Continuing through the Park, I found a monument remembering all the Korean victims of the bomb. 1 out of 10 victims were Koreans forced to work as slaves in factories in and around Hiroshima.
Rubble surrounded the building, just like it did on the morning of August 6th 1945 at 8.15am, when the bomb exploded 600m above, and 160m south-east of this building, preserving the skeleton of the structure, but incinerating everything, and everyone, inside.
I got back to the hotel at 9pm and happened to find the Hawaiian girl I went for a walk with the previous night outside.
She asked if I wanted to go and see some of Hiroshima's nightlife, and I thought, I might never come here again, so I went with her. We walked to the city centre and found a very relaxed bar/ restaurant place. There, I went crazy and bought a Diet Coke and chocolate brownie.
We met an American English teacher who lives and works in Hiroshima, so I asked how it was working in a medium-sized city. He said Tokyo was too much for him, but Hiroshima was a good size. He did say that people here weren't very keen on Americans though, and after my afternoon, I could kind of understand why people here might dislike any white people.
We chatted there until gone midnight, and then I decided I really had to get back, as I had yet another busy day to come. The Hawaiian girl and I started to walk back, but halfway she decided to go and meet that guy again, so I walked the rest of the way by myself.
Because it was dark and everything looked different, I lost my way and had to ask someone for directions. He pointed me in the right direction and I headed off, but then he caught up with me and said he wasn't quite sure if he was right. He didn't speak much English so our conversation was in Japanese.

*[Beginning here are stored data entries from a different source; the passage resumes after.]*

/-- A square of four by four elements of format 7, and one of format 8, at 0x100 and 0x80. -/
def cover0 (clr : Bool) : Option (Nat × Nat) := match coverStep engine0 words8 2 (flat 7 2 4 0 0x100) (flat 8 2 4 0 0x80) false clr 0 0 4 with
  | .ok t => some (t.natAt (.commons 0 0x82) 1, t.natAt (.commons 0 0x108) 4)
  | .error _ => none
def seg0 : Option Nat := match segStep engine0 words8 (flat 7 2 4 0 0x100) (0, 2, 0, 0xFFFFFFFE) with
  | .ok t => some (t.natAt (.commons 0 0x108) 4)
  | .error _ => none
theorem test_meets_Raster_paths :
    (segment [{ x := 300, y := 0 }, { x := 300, y := 256 }] 3 1 = [(1, 0, 212 * 256), (2, 0, 65536)] ∧ segment [{ x := 0, y := 5 }, { x := 300, y := 5 }] 3 1 = []) ∧
    (writesAt words8 (some 0) false 0x108 4 = true ∧ seg0 = some 1) ∧
    (resolve false 70000 = 65536 ∧ resolve true 70000 = 61072 ∧ coverBits 8 65536 = 255 ∧ coverBits 0 65536 = 0x3F800000) ∧
    (tdLayout (flat 7 2 4 0 0x100) = 0 ∧ tdIn (flat 7 2 4 0 0x100) [2, 0] = true ∧ tdIn (flat 8 2 4 0 0x80) [2, 0] = true ∧ readsAt words8 (some 0) false 0x108 4 = true ∧
      writesAt words8 (some 0) false 0x82 1 = true ∧ (Place.commons 0 0x82).key + 1 ≤ (Place.commons 0 0x108).key) ∧
    cover0 true = some (0, 0) ∧ cover0 false = some (0, 3) := by decide +kernel

/-- A graph that is over at once, one that waits behind a run of the same graph, and a ring read by the front end. -/
def graphTurn (s : State) : Bool := turnIs (withQueue [(0, 8, 6), (64, 64, 0x280)] s) 6 true
def overGraph : State := graphAt [(508, 4, 3), (500, 8, 1), (344, 52, 0x240)] (ready .vector)
def beginsOver (s : State) : Bool :=
  match readGraph s 0 0x280 with
  | some (d, ns) => d == 0 && (GraphRun.begin { id := 100, ctx := 0, va := 0x280, seq := 0, queue := 5, done := d, nodes := ns, waits := true }).over
  | none => false
def writesVa (s : State) (a : DWord) (bs : List Byte) : Bool := isOk (writeVa s feCore 0 a bs)
theorem test_meets_QueueCommands_more :
    graphTurn overGraph = true ∧ beginsOver (withQueue [(0, 8, 6), (64, 64, 0x280)] overGraph) = true ∧
    graphTurn { graphAt [(508, 4, 3), (344, 52, 0x240)] (ready .vector) with graphs := [run0] } = true ∧ run0.va = 0x280 ∧ run0.id ≠ 100 ∧
    (isOk (readRing ringed feCore 0 0) = true ∧ isOk (readVa ringed feCore 0 0x680 4) = true ∧ writesVa ringed 0x700 [1, 2] = true ∧ writesVa ringed 0x684 [1, 0, 0, 0] = true) ∧
    ((match readRing (ringed {} 1) feCore 0 0 with
      | .ok d => max 1 (rdNcoal d)
      | .error _ => 0) = 1 ∧ (match readRing (ringed {} 1 0) feCore 0 0 with
      | .ok d => rdLog2n d
      | .error _ => 9) = 0 ∧ (ringed { pending := 1 }).jsize = 0) ∧
    (match readRing (holding (ringed {} 1) 0x600 (record [(204, 52, 0x700), (200, 4, 2), (192, 8, 3), (113, 52, 0x680), (61, 52, 0x684)])) feCore 0 0 with
      | .ok d => rdNcoal d
      | .error _ => 0) = 3 := by decide +kernel

theorem test_meets_Completions_walks :
    someIs (Store.find (with0 (onTok7 (.walks [5]))).bunches 0) (fun b => (b.ops.find? fun o => o.id == 50).isSome) = true ∧ (∀ w ∈ (ready .vector).walks, w.id ∉ [5]) ∧
    ((3 : Nat) < 16) := by decide +kernel
/-! ### Further states that meet the premises: the array's arithmetic, power, links and the outside -/

/-- MMS of INT8 activations at 0x100 of the commons, over weights of INT8, one at (0, 0). -/
def acts0 : Desc := flat 5 2 2 1 0x100
def mms0 (mode : TriMode) (diag : Word) : MatEntry := { num := 0, ctx := 0, bunch := 0, cmd := .mms acts0 false mode true 3 1 0 0 diag 7 1 0 64 }
def planes0 : Planes := { fmt := some 5, cells := [(0, { code := 3, scale := 127 })] }
def arrayOf (m : MatEntry) : State :=
  filled { ready .matrix with cores := [(0, { planes := planes0, mrun := some { entry := m } })] } [(0x100, [5, 0xFE])]
def elemAfter (m : MatEntry) (n : Nat) : Option Acc := match matRow (arrayOf m) 0 m 0 with
  | .ok u => Store.find (u.core 0).acc n
  | .error _ => none
theorem test_meets_ArrayCommands_mms :
    (tdFmt acts0 = 5 ∧ tdScale acts0 = 0 ∧ tdBounds acts0 = 1 ∧ (arrayOf (mms0 .plain 0)).poison = [] ∧ rowSkipped .plain 0 1 0 = false ∧ tdIn acts0 [1, 0] = true ∧
      readsAt (arrayOf (mms0 .plain 0)) (some 0) false 0x101 1 = true ∧ tdIn acts0 [2, 0] = false) ∧
    (elemAfter (mms0 .plain 0) (accKey 3 0 0)).map (fun x => (a26To32 x.a26, x.passes)) = some (0x41700000, 1) ∧
    ((0 : Nat) / 16 * 16 = 0 ∧ (16 : Int) > 0 + 15 + (0 : Word).toInt ∧ ((5 : Int) ≤ 0 + 15 + (0 : Word).toInt ∧ (5 : Int) > 0 + (0 : Word).toInt) ∧ TriMode.triFill ≠ .plain) ∧
    (elemAfter (mms0 .triFill 0) (accKey 3 0 5)).map (·.tile) = some 7 ∧ (List.replicate 128 (signed 1 0)).length = 128 := by decide +kernel

theorem test_meets_ArrayCommands_sums :
    (1 ≤ ({ tile := 0, a26 := 0, passes := 63 } : Acc).passes + 1) ∧ (passSum [signed 3 0, signed (-1) 1] = .fin false (2 ^ 37) (-37)) ∧
    ((0x3F80000 / 64 : Nat) < 2 ^ 26) ∧ ((1 : Word).toNat < 2 ^ 26 ∧ (1 : Word).toNat / 2 ^ 17 % 256 < 255 ∧ (0 : Int) + 149 + ((0 : Nat) : Int) ≥ 0) ∧
    f32Val (a26To32 0xFE0000) = f32Val 0x3F800000 := by decide +kernel

/-- WLD of row 0 of BF16 weights at 0x100; and ADRN of a tile whose element (0, 0) is 1. -/
def wld0 : MatEntry := { num := 0, ctx := 0, bunch := 0, cmd := .wld (flat 2 2 2 1 0x100) false 0 0 2 }
def weightAfter : Option Machine.Num := match matRow (filled (arrayOf wld0) [(0x100, [0x80, 0x3F])]) 0 wld0 0 with
  | .ok u => (u.core 0).shadow.weight 2 0 0 0
  | .error _ => none
def tile1 : State := { ready .matrix with cores := [(0, { acc := [(accKey 3 0 0, { tile := 0x3F800000, a26 := 0, passes := 0 })] })] }
theorem test_meets_ArrayCommands_rows :
    (tdFmt (flat 2 2 2 1 0x100) = 2 ∧ tdBounds (flat 2 2 2 1 0x100) = 1 ∧ tdIn (flat 2 2 2 1 0x100) [0, 1] = true ∧ readsAt (arrayOf wld0) (some 0) false 0x102 2 = true ∧
      weightAfter = some (Fmt.bf16.num 0x3F80)) ∧
    ((drain0 3).undef = false ∧ tile1.accPoisoned 0 (accKey 3 0 0) = false ∧ (Store.find ((tile1.settleRow 0 3 0).core 0).acc (accKey 3 0 0)).isSome = true ∧
      writesAt (tile1.settleRow 0 3 0) (some 0) false 0x100 4 = true ∧ tdIn (flat 0 2 128 0 0x100) [0, 0] = true ∧
      stepped tile1 (drain0 3) 0x100 4 = some 0x3F800000) := by decide +kernel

Even once I knew my way, he insisted on coming all the way to the hotel with me. I don't know how far it was from his home, but he was very kind to come with me and make sure that I was safe.
Despite the language barrier, we managed to have a good conversation, and he told me a little about living in Hiroshima.
Once I was back in my room, I had a quick shower and then settled down into bed. But I didn't sleep very well. It was so hot and humid that if two parts of my body touched for a while, they both became drenched in sweat. The worst part was the inside of my elbow.
It was a mixed day. There was the wonder and beauty of Miyajima, and the power and sadness of the Peace Park.
One thing was sure - it was unforgettable.